● Saved entries
/-- The entry of the exception trap (60_exceptions.md R463), for a restored PC n bytes on. -/
theorem enters_exceptionTrap (s : State) (n : Nat) :
    Enters s (s.raise .exceptionTrap (s.pcPlus n)) .dbpc .dbpsw (s.nextPc n)
      [(.np, true), (.ep, true), (.id, true)] 0x00000060#32 [.dir] := by
  refine ⟨?dbpc, ?dbpsw, ⟨fun b => ?flag, ?pswHigh⟩, ?pc, fun r hr => ?sys, fun r => ?reg, fun a => ?mem⟩
  case dbpc => simp [State.raise, sysReg_setSysReg, sysReg_setFlag, pcPlus_and_storedBits]
  case dbpsw => simp [State.raise, sysReg_setSysReg, sysReg_setFlag, SysReg.storedBits]
  case flag => cases b <;> simp [State.raise, flag_setSysReg, flag_setFlag, State.flagAfter]
  case pswHigh => simp [State.raise, psw_setSysReg]
  case pc => rfl
  case sys =>
    simp only [List.mem_cons, List.not_mem_nil, or_false, not_or] at hr
    obtain ⟨hdbpc, hdbpsw, hpsw, hdir⟩ := hr
    simp [State.raise, sysReg_setSysReg, sysReg_setFlag, hdbpc, hdbpsw, hpsw, hdir]
  case reg => simp [State.raise, State.regAfter]
  case mem => simp [State.raise]

theorem dir_raise_exceptionTrap (s : State) (rpc : Word) : (s.raise .exceptionTrap rpc).dir = 1#32 := rfl

/-- Settles O5: every path of the decoder but that of opcode 111111 with bit 16 = 0 answers another instruction or none,
and both illegal forms enter the exception trap. -/
theorem illegalInstructionClass : Obligations.IllegalInstructionClass := by
  unfold Obligations.IllegalInstructionClass
  intro h0 h1 h2 h3
  refine ⟨?words, fun h => ⟨decodeIllegal h0 h1, decodeHalves_of_isIllegalWord h h2 h3, decodeIllegal_length h0 h1,
    fun s => ⟨_, exec_decodeIllegal h0 h1 s, enters_exceptionTrap s 4, dir_raise_exceptionTrap s _,
      envKept_raise s .exceptionTrap _⟩⟩⟩
  case words => exact (givesIllegal_decodeHalves h0 h1 h2 h3).symm.trans (givesIllegal_iff _)

end Machine

end Sys2Proof
end

section
/-! The bitwise operations of 44_logical.md, each with the flags of logic_flags (R301). TST (R309) is an AND whose result
is lost in r0 (10_state.md R31). -/

namespace Sys2Proof.Machine

theorem logicWrites_eq (res : Word) :
    logicWrites res = [(.ov, false), (.s, res.msb), (.z, decide (res = 0#32))] := by
  rw [BitVec.msb_eq_getLsbD_last]; rfl

theorem completes_bitwise_logicWrites {i : Instr} {s : State} {dest : RegNum} {res : Word} {len : Nat}
    (h : exec i s = s.bitwise dest res len) : Completes i s [(dest, res)] (logicWrites res) (s.nextPc len) :=
  logicWrites_eq res ▸ completes_bitwise h

theorem regAfter_write_zero (s : State) (v : Word) (r : RegNum) : s.regAfter [(0#5, v)] r = s.regAfter [] r := by
  by_cases hr : r = 0#5 <;> simp [State.regAfter, hr]

/-- A write to r0 is no register write. -/
theorem completes_of_write_zero {i : Instr} {s : State} {v : Word} {flags : List (PswBit × Bool)} {pc : Word}
    (h : Completes i s [(0#5, v)] flags pc) : Completes i s [] flags pc := by
  obtain ⟨t, hexec, hregs, hrest⟩ := h
  exact ⟨t, hexec, fun r => (hregs r).trans (regAfter_write_zero s v r), hrest⟩

theorem exec_tst_eq_bitwise_zero (s : State) (reg1 reg2 : RegNum) :
    exec (.tst reg1 reg2) s = s.bitwise 0#5 (s.reg reg2 &&& s.reg reg1) 2 := rfl

/-- Settles O45: each form ends in `State.bitwise` by its definition, TST with the destination r0. -/
theorem bitwiseForms : Obligations.BitwiseForms := by
  unfold Obligations.BitwiseForms
  intro s reg1 reg2 imm16
  refine ⟨?and, ?andi, ?or, ?ori, ?xor, ?xori, ?not, ?tst⟩
  case tst => exact completes_of_write_zero (completes_bitwise_logicWrites (exec_tst_eq_bitwise_zero s reg1 reg2))
  all_goals exact completes_bitwise_logicWrites rfl

end Sys2Proof.Machine
end

section
/-! The entry sequences of the events (60_exceptions.md R460 to R464): one rule for each operation that
`State.raise` composes, saying how it extends an entry made so far. -/

namespace Sys2Proof.Machine

/-! ### Entries, operation by operation -/

section EntryRules

variable {s t : State} {pcReg pswReg : SysReg} {rpc pc : Word} {flags : List (PswBit × Bool)} {others : List SysReg}

/-- The restored PC and PSW saved to a pair of registers, with nothing written yet. -/
theorem enters_saved (s : State) (hpair : pcReg ≠ pswReg) (hpc : pcReg ≠ .psw) (hpsw : pswReg ≠ .psw)
    (hrpc : rpc &&& pcReg.storedBits = rpc) (hstored : pswReg.storedBits = 0x000000FF#32) :
    Enters s ((s.setSysReg pcReg rpc).setSysReg pswReg s.psw) pcReg pswReg rpc [] s.pc [] := by
  refine ⟨?pcReg, ?pswReg, ⟨fun b => ?flag, ?pswHigh⟩, ?pc, fun r hr => ?sys, fun r => ?reg, fun a => ?mem⟩
  case pcReg => simp [sysReg_setSysReg, hpair, hrpc]
  case pswReg => simp [sysReg_setSysReg, hstored]
  case flag => simp [flag_setSysReg, hpc, hpsw, State.flagAfter]
  case pswHigh => simp [psw_setSysReg, hpc, hpsw]
  case pc => simp
  case sys =>
    simp only [List.mem_cons, List.not_mem_nil, or_false, not_or] at hr
    obtain ⟨hrpcReg, hrpswReg, -⟩ := hr
    simp [sysReg_setSysReg, hrpcReg, hrpswReg]
  case reg => simp [State.regAfter]
  case mem => simp

theorem enters_setFlag (h : Enters s t pcReg pswReg rpc flags pc others) (hpc : pcReg ≠ .psw) (hpsw : pswReg ≠ .psw)
    (b : PswBit) (v : Bool) : Enters s (t.setFlag b v) pcReg pswReg rpc ((b, v) :: flags) pc others := by
  obtain ⟨hpcReg, hpswReg, ⟨hflags, hhigh⟩, hpcIs, hsys, hregs, hmem⟩ := h
  refine ⟨?_, ?_, ⟨fun c => ?flag, ?_⟩, hpcIs, fun r hr => ?sys, fun r => ?_, hmem⟩
  case flag => rw [flag_setFlag, State.flagAfter, hflags]
  case sys =>
    have hrpsw : r ≠ .psw := fun hr' => hr (by simp [hr'])
    rw [sysReg_setFlag _ _ _ _ hrpsw, hsys r hr]
  · rw [sysReg_setFlag _ _ _ _ hpc, hpcReg]
  · rw [sysReg_setFlag _ _ _ _ hpsw, hpswReg]
  · rw [pswHigh_setFlag, hhigh]
  · exact (reg_of_gr (by simp) r).trans (hregs r)

/-- A write to a system register outside the saved pair and PSW adds that register to those an entry changes. -/
theorem enters_setSysReg (h : Enters s t pcReg pswReg rpc flags pc others) {q : SysReg} (hpc : pcReg ≠ q)
    (hpsw : pswReg ≠ q) (hq : q ≠ .psw) (v : Word) :
    Enters s (t.setSysReg q v) pcReg pswReg rpc flags pc (q :: others) := by
  obtain ⟨hpcReg, hpswReg, ⟨hflags, hhigh⟩, hpcIs, hsys, hregs, hmem⟩ := h
  refine ⟨?_, ?_, ⟨fun c => ?flag, ?_⟩, ?_, fun r hr => ?sys, fun r => ?_, fun a => ?_⟩
  case flag => rw [flag_setSysReg _ _ _ hq, hflags]
  case sys =>
    simp only [List.mem_cons, not_or] at hr
    obtain ⟨hrpc, hrpsw, hpswNe, hrq, hothers⟩ := hr
    rw [sysReg_setSysReg, if_neg hrq, hsys r (by simp [*])]
  · rw [sysReg_setSysReg, if_neg hpc, hpcReg]
  · rw [sysReg_setSysReg, if_neg hpsw, hpswReg]
  · rw [psw_setSysReg, if_neg hq, hhigh]
  · simpa using hpcIs
  · simpa using hregs r
  · simpa using hmem a

theorem enters_setPc (h : Enters s t pcReg pswReg rpc flags pc others) (a : Word) :
    Enters s (t.setPc a) pcReg pswReg rpc flags (reducePc a) others := by
  obtain ⟨hpcReg, hpswReg, ⟨hflags, hhigh⟩, -, hsys, hregs, hmem⟩ := h
  exact ⟨(sysReg_setPc ..).trans hpcReg, (sysReg_setPc ..).trans hpswReg,
    ⟨fun b => (flag_setPc ..).trans (hflags b), hhigh⟩, rfl, fun r hr => (sysReg_setPc ..).trans (hsys r hr),
    fun r => (reg_setPc ..).trans (hregs r), hmem⟩

/-- The flag writes of an entry count by the flags they leave, not by their order. -/
theorem enters_of_flagAfter_eq (h : Enters s t pcReg pswReg rpc flags pc others) {flags' : List (PswBit × Bool)}
    (heq : ∀ b, s.flagAfter flags b = s.flagAfter flags' b) : Enters s t pcReg pswReg rpc flags' pc others := by
  obtain ⟨hpcReg, hpswReg, ⟨hflags, hhigh⟩, hrest⟩ := h
  exact ⟨hpcReg, hpswReg, ⟨fun b => (hflags b).trans (heq b), hhigh⟩, hrest⟩

end EntryRules

/-! ### The restored PC and the codes -/

/-- A value that PC can hold loses no bit in the registers that save it. -/
theorem and_storedBits_of_isPc {v : Word} (h : isPc v) : v &&& 0x03FFFFFF#32 = v := by
  have hmask : 0x03FFFFFF#32 ||| 0xFC000001#32 = BitVec.allOnes 32 := by decide
  calc v &&& 0x03FFFFFF#32
      = (v &&& 0x03FFFFFF#32) ||| (v &&& 0xFC000001#32) := by rw [h, BitVec.or_zero]
    _ = v &&& (0x03FFFFFF#32 ||| 0xFC000001#32) := BitVec.and_or_distrib_left.symm
    _ = v := by rw [hmask, BitVec.and_allOnes]

/-- The exception codes of the non-maskable interrupts are program addresses. -/
theorem nmi_handler_address (input : NmiInput) :
    reducePc ((BitVec.ofNat 16 (0x0010 * (input.number + 1))).setWidth 32) =
      BitVec.ofNat 32 (16 * (input.number + 1)) := by
  cases input <;> rfl

theorem number_of_mem_numbering {input : NmiInput} {k : Nat}
    (h : (input, k) ∈ [(NmiInput.nmi0, 0), (.nmi1, 1), (.nmi2, 2)]) : input.number = k := by
  simp only [List.mem_cons, List.not_mem_nil, or_false, Prod.mk.injEq] at h
  obtain ⟨rfl, rfl⟩ | ⟨rfl, rfl⟩ | ⟨rfl, rfl⟩ := h <;> rfl

theorem softwareException_code_eq_ofNat (vector : BitVec 5) :
    0x0040#16 + vector.setWidth 16 = BitVec.ofNat 16 (0x40 + vector.toNat) := by
  rw [BitVec.ofNat_add, BitVec.ofNat_toNat]

/-- Both addresses of the software exception are program addresses. -/
theorem reducePc_softwareException_handler (c : Prop) [Decidable c] :
    reducePc (if c then 0x00000040#32 else 0x00000050#32) = if c then 0x00000040#32 else 0x00000050#32 := by
  split <;> rfl

/-! ### What each entry leaves in ECR -/

theorem ecr_setEicc (s : State) (code : Half) : (s.setEicc code).ecr = s.ecr.extractLsb' 16 16 ++ code :=
  BitVec.and_allOnes

theorem ecr_setFecc (s : State) (code : Half) : (s.setFecc code).ecr = code ++ s.ecr.extractLsb' 0 16 :=
  BitVec.and_allOnes

theorem ecr_raise_maskable (s : State) (code : Half) (rpc : Word) :
    (s.raise (.maskable code) rpc).ecr = s.ecr.extractLsb' 16 16 ++ code :=
  ecr_setEicc ((s.setSysReg .eipc rpc).setSysReg .eipsw s.psw) code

● EXERCISE AIM
Would you please repeat exactly the lines above, starting at the line with "Enters s (t.setSysReg" and stopping at the line with "calc v &&& 0x03FFFFFF#32", both included?

● ANSWER TO THE PROBLEM
    Enters s (t.setSysReg q v) pcReg pswReg rpc flags pc (q :: others) := by
  obtain ⟨hpcReg, hpswReg, ⟨hflags, hhigh⟩, hpcIs, hsys, hregs, hmem⟩ := h
  refine ⟨?_, ?_, ⟨fun c => ?flag, ?_⟩, ?_, fun r hr => ?sys, fun r => ?_, fun a => ?_⟩
  case flag => rw [flag_setSysReg _ _ _ hq, hflags]
  case sys =>
    simp only [List.mem_cons, not_or] at hr
    obtain ⟨hrpc, hrpsw, hpswNe, hrq, hothers⟩ := hr
    rw [sysReg_setSysReg, if_neg hrq, hsys r (by simp [*])]
  · rw [sysReg_setSysReg, if_neg hpc, hpcReg]
  · rw [sysReg_setSysReg, if_neg hpsw, hpswReg]
  · rw [psw_setSysReg, if_neg hq, hhigh]
  · simpa using hpcIs
  · simpa using hregs r
  · simpa using hmem a

theorem enters_setPc (h : Enters s t pcReg pswReg rpc flags pc others) (a : Word) :
    Enters s (t.setPc a) pcReg pswReg rpc flags (reducePc a) others := by
  obtain ⟨hpcReg, hpswReg, ⟨hflags, hhigh⟩, -, hsys, hregs, hmem⟩ := h
  exact ⟨(sysReg_setPc ..).trans hpcReg, (sysReg_setPc ..).trans hpswReg,
    ⟨fun b => (flag_setPc ..).trans (hflags b), hhigh⟩, rfl, fun r hr => (sysReg_setPc ..).trans (hsys r hr),
    fun r => (reg_setPc ..).trans (hregs r), hmem⟩

/-- The flag writes of an entry count by the flags they leave, not by their order. -/
theorem enters_of_flagAfter_eq (h : Enters s t pcReg pswReg rpc flags pc others) {flags' : List (PswBit × Bool)}
    (heq : ∀ b, s.flagAfter flags b = s.flagAfter flags' b) : Enters s t pcReg pswReg rpc flags' pc others := by
  obtain ⟨hpcReg, hpswReg, ⟨hflags, hhigh⟩, hrest⟩ := h
  exact ⟨hpcReg, hpswReg, ⟨fun b => (hflags b).trans (heq b), hhigh⟩, hrest⟩

end EntryRules

/-! ### The restored PC and the codes -/

/-- A value that PC can hold loses no bit in the registers that save it. -/
theorem and_storedBits_of_isPc {v : Word} (h : isPc v) : v &&& 0x03FFFFFF#32 = v := by
  have hmask : 0x03FFFFFF#32 ||| 0xFC000001#32 = BitVec.allOnes 32 := by decide
  calc v &&& 0x03FFFFFF#32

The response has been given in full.